INSTRUCTIONS FOR THE TASK:
Below are entries; output exactly the lines from the one with "host : List HostEvent" to the one with "pending. The platform parameters", both included, and nothing else.

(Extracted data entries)
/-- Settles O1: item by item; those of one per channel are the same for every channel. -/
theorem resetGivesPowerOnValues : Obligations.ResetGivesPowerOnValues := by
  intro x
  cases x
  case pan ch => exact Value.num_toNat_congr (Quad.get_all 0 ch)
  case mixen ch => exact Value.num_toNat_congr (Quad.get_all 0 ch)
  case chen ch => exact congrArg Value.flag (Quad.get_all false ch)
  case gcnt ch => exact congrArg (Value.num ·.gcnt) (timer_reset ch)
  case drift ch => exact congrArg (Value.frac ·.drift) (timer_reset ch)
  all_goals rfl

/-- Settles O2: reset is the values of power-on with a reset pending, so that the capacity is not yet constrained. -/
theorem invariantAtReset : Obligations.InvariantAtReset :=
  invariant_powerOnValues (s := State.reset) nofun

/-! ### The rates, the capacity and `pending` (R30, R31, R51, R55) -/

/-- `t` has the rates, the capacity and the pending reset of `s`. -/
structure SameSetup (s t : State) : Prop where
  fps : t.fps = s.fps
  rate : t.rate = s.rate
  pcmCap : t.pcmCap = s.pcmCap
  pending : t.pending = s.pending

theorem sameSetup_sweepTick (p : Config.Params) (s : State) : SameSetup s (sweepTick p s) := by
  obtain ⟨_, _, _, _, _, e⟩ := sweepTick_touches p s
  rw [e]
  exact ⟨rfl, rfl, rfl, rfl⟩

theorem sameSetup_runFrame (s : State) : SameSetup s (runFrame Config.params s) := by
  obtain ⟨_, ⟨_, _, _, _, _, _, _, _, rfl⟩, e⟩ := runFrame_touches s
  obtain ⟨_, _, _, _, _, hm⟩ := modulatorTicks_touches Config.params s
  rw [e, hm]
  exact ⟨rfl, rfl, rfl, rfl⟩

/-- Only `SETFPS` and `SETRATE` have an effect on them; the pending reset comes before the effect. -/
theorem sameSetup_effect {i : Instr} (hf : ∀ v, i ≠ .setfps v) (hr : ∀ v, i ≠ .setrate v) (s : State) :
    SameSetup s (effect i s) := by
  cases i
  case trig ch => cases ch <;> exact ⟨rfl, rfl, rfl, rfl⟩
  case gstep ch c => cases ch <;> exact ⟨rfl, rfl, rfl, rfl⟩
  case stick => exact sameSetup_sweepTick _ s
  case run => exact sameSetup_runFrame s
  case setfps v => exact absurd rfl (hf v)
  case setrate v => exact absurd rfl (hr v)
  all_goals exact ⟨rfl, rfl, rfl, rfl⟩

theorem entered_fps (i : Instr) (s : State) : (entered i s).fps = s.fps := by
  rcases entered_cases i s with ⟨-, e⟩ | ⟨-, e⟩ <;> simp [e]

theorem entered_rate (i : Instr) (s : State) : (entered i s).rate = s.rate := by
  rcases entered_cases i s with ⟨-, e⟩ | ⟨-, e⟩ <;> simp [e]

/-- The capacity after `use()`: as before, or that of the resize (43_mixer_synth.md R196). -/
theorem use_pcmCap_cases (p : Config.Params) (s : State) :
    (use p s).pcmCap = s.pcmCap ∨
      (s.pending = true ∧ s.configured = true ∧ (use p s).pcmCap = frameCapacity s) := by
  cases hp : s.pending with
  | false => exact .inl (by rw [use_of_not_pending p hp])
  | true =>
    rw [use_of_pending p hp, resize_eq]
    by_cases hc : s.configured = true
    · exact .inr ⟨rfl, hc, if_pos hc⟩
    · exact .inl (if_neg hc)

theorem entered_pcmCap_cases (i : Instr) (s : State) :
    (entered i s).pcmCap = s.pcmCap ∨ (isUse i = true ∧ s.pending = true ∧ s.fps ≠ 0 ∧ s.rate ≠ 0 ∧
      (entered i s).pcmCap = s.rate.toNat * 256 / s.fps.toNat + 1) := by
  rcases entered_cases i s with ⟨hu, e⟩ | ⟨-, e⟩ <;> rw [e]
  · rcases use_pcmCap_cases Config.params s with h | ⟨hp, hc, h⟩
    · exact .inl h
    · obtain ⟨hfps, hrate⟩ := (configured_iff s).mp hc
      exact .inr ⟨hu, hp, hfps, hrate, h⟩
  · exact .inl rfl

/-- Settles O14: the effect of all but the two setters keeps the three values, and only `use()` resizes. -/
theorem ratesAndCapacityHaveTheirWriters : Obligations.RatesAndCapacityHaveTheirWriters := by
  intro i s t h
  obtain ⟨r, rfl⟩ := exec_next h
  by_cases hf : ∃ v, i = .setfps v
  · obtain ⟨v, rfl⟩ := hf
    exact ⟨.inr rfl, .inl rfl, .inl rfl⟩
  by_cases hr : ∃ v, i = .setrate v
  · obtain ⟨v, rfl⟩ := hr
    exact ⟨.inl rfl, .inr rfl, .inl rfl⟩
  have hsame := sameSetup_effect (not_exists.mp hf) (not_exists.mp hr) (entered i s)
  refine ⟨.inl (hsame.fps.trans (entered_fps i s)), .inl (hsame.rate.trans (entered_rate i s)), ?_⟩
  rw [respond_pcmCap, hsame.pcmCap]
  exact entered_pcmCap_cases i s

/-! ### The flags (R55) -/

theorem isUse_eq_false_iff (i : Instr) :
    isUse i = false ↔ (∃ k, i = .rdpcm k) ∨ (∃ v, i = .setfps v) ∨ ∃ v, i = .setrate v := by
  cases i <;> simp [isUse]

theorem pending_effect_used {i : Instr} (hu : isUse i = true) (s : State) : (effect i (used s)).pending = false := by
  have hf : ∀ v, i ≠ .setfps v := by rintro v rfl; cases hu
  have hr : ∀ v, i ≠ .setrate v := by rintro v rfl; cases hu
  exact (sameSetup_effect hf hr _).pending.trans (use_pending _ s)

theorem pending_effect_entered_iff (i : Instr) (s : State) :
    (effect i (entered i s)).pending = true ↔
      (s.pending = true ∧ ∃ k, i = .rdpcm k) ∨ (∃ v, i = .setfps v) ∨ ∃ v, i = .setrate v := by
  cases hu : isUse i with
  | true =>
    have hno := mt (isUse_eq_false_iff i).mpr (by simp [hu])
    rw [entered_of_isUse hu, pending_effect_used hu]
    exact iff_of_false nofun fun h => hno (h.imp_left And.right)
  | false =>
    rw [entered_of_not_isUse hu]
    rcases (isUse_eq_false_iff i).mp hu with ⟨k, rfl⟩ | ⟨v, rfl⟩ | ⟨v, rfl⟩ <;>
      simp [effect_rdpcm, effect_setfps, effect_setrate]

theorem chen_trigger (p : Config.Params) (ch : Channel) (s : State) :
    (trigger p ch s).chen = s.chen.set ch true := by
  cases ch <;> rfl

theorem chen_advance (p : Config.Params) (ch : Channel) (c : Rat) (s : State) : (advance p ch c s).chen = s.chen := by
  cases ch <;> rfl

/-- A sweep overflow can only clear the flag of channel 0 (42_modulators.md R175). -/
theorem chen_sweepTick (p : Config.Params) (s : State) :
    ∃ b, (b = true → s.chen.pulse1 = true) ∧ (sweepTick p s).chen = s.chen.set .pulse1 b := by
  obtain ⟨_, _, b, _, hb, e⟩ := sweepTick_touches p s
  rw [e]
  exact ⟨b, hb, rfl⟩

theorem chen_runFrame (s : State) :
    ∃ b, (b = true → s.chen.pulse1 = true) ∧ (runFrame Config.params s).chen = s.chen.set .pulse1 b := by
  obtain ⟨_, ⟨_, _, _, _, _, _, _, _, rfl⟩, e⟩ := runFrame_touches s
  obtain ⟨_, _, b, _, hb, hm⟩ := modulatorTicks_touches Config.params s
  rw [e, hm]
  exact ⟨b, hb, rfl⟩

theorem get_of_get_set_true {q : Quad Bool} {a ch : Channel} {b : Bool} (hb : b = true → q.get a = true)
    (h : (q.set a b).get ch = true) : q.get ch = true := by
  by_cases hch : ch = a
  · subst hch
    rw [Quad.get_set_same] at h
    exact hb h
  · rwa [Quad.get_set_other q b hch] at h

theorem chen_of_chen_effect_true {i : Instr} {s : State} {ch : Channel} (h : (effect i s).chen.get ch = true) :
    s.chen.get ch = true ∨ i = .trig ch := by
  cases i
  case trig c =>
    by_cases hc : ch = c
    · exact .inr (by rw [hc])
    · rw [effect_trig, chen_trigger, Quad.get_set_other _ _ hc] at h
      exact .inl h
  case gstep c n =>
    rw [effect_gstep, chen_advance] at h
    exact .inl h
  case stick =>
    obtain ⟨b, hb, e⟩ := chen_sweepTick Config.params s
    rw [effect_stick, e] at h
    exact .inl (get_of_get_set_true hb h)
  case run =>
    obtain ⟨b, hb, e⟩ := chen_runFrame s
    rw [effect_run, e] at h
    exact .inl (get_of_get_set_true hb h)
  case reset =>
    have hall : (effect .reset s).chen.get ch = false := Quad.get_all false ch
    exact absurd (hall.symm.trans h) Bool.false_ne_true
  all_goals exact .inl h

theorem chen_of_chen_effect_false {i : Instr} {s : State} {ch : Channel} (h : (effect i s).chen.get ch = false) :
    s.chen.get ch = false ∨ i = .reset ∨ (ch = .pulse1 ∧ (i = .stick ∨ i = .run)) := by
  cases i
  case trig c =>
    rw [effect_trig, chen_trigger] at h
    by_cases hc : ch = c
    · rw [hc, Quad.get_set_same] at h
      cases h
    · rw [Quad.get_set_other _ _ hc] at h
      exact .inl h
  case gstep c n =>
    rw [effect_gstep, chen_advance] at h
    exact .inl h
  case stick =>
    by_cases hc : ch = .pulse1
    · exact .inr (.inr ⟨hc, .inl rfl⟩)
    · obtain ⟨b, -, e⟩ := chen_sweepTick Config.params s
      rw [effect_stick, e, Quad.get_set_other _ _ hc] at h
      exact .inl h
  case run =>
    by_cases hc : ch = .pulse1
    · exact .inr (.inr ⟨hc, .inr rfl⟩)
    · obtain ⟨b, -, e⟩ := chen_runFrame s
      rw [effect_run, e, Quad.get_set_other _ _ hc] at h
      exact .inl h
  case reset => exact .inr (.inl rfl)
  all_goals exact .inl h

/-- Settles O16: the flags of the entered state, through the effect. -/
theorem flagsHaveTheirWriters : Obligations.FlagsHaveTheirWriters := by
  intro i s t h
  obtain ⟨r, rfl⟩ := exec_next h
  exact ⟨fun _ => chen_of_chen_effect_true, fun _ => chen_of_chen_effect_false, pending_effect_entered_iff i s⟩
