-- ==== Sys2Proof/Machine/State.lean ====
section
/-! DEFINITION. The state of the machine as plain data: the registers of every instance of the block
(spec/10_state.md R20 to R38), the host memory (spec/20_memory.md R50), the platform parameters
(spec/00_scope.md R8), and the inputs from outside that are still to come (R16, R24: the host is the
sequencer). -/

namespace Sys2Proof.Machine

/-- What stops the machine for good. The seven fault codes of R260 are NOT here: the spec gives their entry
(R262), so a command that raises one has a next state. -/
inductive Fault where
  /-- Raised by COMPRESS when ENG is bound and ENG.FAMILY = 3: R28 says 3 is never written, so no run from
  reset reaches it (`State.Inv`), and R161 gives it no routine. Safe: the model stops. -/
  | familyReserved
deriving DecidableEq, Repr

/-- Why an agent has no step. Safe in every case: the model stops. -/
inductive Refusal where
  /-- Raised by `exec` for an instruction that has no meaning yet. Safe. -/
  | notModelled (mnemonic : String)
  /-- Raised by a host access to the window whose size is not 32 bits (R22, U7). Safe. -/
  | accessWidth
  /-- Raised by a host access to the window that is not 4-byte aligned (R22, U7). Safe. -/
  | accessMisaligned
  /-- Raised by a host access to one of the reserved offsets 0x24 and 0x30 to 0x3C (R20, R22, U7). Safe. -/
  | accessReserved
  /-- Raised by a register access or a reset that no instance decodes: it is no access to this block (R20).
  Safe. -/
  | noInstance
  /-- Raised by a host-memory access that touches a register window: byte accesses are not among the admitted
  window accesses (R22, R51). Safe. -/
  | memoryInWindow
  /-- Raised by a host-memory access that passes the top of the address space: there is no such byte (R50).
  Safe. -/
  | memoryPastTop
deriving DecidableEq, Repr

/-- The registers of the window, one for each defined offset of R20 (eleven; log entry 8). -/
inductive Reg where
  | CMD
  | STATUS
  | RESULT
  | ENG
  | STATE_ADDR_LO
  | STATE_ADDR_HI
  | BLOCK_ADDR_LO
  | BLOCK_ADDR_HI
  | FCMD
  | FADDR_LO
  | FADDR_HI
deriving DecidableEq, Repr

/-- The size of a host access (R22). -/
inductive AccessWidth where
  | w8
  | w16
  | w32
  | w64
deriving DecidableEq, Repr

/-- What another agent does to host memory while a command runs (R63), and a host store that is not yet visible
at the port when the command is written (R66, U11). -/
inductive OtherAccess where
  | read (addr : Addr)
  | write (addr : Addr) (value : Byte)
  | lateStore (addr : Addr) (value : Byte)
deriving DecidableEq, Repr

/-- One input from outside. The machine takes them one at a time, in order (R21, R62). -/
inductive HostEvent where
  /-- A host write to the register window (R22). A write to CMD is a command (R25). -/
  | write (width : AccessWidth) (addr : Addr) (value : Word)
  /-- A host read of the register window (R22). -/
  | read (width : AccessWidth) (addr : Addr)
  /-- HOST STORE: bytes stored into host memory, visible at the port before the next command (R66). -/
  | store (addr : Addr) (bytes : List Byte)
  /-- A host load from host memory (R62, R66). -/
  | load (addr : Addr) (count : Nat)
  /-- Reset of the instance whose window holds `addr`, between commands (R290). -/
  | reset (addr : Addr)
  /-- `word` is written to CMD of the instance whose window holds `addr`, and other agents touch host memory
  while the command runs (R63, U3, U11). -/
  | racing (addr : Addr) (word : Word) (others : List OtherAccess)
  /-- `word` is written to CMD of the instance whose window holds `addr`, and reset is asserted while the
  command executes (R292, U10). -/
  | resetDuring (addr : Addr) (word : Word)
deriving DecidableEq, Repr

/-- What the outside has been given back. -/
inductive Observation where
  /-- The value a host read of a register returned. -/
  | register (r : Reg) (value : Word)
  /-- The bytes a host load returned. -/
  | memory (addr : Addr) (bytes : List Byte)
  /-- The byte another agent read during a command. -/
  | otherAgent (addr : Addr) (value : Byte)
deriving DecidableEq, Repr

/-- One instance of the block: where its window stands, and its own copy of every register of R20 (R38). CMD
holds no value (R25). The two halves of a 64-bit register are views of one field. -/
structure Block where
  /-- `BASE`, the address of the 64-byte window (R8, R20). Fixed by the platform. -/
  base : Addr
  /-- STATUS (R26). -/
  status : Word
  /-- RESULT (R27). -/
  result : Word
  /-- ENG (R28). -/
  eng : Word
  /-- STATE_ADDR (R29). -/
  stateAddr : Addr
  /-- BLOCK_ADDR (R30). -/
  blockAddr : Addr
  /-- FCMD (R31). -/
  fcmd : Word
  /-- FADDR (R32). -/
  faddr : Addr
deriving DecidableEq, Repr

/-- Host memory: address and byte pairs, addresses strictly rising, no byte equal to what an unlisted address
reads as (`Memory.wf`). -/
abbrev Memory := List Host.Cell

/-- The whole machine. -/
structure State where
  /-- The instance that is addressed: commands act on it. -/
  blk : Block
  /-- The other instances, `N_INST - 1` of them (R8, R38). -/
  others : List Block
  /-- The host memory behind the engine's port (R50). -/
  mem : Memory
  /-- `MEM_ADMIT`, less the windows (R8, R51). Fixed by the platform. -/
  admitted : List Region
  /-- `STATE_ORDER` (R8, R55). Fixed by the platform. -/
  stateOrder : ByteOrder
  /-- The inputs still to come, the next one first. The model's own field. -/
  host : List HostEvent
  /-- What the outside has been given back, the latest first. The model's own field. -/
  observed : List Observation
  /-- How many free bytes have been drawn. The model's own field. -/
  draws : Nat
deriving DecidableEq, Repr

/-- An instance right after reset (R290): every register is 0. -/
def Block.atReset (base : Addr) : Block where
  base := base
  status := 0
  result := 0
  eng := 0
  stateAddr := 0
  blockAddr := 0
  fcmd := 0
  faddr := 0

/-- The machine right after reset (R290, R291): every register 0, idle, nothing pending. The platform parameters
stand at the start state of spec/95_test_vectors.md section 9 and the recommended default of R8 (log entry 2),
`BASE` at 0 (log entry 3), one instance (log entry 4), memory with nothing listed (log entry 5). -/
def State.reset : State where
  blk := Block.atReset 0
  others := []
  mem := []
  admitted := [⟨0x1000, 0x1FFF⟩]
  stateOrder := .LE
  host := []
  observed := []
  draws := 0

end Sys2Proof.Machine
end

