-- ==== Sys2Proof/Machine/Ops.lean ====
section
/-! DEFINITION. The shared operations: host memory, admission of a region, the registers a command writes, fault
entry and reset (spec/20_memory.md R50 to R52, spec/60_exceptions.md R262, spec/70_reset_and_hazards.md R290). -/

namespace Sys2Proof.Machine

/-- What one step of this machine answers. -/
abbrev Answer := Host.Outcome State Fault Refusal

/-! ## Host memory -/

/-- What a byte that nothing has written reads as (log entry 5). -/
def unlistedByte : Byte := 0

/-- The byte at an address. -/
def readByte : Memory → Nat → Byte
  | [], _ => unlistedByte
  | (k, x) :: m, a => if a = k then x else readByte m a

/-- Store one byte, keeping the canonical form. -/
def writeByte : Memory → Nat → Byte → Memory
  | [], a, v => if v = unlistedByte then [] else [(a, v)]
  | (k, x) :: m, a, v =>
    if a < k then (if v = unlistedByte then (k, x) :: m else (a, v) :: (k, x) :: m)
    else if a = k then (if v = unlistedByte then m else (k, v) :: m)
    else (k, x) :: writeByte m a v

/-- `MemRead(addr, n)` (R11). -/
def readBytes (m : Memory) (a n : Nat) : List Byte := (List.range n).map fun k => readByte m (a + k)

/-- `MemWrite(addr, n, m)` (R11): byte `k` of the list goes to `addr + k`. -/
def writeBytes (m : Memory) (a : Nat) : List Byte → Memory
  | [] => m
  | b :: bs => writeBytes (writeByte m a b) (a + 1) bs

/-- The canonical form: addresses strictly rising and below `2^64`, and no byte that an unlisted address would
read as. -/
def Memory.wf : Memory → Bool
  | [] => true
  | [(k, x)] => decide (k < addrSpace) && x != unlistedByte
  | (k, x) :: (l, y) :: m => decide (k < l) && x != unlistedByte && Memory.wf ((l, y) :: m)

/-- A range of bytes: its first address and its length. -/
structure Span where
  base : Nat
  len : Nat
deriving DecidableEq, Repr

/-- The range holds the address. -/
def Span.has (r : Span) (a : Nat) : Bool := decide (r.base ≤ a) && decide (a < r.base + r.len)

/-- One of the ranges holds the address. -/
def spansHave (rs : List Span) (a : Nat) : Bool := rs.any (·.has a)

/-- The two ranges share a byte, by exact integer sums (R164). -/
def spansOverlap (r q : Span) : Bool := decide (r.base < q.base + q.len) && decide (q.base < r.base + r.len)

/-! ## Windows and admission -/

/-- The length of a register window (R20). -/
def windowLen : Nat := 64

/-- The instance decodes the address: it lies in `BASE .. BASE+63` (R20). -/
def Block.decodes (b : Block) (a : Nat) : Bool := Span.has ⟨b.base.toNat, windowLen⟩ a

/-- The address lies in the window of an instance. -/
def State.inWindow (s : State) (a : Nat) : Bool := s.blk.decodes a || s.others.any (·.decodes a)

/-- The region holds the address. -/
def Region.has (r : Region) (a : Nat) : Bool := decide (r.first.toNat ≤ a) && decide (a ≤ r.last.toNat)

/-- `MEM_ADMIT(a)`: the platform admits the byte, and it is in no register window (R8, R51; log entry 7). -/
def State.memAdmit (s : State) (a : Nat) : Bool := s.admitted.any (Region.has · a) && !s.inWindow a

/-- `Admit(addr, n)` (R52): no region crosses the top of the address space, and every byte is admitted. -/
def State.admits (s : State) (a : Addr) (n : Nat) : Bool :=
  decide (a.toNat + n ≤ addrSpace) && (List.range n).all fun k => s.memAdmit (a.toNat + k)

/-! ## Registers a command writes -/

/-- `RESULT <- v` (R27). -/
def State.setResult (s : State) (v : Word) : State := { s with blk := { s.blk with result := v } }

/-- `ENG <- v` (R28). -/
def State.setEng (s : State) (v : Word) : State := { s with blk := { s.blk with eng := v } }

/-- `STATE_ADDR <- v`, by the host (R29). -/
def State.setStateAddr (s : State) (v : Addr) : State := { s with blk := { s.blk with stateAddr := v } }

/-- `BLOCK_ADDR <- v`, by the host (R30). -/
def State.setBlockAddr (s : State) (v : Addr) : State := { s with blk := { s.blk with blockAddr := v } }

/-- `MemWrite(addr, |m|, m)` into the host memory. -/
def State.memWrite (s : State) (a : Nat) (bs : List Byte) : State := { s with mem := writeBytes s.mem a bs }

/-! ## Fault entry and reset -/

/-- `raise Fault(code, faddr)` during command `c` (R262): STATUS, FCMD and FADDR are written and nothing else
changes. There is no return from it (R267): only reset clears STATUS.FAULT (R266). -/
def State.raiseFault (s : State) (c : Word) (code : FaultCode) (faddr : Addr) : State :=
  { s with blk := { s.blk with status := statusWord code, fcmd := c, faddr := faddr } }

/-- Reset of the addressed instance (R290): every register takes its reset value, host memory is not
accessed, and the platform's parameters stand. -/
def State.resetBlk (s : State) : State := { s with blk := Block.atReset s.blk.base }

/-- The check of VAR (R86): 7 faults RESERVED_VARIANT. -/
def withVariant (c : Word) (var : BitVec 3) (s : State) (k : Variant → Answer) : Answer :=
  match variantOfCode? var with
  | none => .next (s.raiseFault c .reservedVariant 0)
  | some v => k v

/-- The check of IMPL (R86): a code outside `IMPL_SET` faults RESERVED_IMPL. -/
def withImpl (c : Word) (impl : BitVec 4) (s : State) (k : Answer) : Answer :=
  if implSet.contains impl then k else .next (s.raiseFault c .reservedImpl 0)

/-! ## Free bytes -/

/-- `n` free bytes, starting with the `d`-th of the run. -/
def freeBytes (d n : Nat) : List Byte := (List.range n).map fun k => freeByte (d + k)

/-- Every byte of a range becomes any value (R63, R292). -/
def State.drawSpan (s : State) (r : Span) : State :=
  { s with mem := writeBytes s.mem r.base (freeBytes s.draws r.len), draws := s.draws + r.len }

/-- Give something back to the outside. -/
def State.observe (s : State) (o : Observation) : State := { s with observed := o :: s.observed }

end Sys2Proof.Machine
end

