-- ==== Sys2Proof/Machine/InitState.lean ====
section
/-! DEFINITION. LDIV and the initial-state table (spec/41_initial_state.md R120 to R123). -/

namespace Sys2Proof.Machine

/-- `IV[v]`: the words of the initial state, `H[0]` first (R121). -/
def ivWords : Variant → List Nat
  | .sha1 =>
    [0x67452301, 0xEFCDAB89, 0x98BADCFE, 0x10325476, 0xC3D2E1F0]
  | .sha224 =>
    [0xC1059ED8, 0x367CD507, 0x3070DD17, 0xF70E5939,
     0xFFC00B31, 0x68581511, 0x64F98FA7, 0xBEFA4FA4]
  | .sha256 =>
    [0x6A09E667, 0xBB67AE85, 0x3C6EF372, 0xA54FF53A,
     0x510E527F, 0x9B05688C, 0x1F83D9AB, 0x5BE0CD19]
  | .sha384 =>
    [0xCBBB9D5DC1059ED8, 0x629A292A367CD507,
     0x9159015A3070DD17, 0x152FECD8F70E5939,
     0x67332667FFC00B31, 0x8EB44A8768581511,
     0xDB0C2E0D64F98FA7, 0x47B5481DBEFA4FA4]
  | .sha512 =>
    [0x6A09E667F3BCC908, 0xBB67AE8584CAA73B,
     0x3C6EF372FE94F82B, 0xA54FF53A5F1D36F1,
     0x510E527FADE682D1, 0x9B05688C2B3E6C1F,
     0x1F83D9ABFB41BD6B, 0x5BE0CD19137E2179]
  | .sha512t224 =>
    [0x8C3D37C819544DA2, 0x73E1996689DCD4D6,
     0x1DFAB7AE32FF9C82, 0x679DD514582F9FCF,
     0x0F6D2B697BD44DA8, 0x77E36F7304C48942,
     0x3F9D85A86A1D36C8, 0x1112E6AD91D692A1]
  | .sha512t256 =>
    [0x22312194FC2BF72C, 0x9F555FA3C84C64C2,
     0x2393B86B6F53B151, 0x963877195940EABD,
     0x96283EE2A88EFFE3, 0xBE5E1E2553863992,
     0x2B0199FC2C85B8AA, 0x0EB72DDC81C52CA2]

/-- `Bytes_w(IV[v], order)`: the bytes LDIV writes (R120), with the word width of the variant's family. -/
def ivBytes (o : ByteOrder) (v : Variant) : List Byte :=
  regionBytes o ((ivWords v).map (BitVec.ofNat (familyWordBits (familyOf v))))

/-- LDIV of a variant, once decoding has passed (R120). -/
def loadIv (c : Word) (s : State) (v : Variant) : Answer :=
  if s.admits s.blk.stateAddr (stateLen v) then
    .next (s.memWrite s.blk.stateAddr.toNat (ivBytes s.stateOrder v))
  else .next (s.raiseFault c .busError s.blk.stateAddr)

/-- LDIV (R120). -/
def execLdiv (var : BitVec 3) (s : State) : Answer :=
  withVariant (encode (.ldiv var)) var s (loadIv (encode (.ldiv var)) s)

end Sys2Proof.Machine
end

ANSWER TO THE PROBLEM:
  host : List HostEvent
  /-- What the outside has been given back, the latest first. The model's own field. -/
  observed : List Observation
  /-- How many free bytes have been drawn. The model's own field. -/
  draws : Nat
deriving DecidableEq, Repr

/-- An instance right after reset (R290): every register is 0. -/
def Block.atReset (base : Addr) : Block where
  base := base
  status := 0
  result := 0
  eng := 0
  stateAddr := 0
  blockAddr := 0
  fcmd := 0
  faddr := 0

/-- The machine right after reset (R290, R291): every register 0, idle, nothing pending. The platform parameters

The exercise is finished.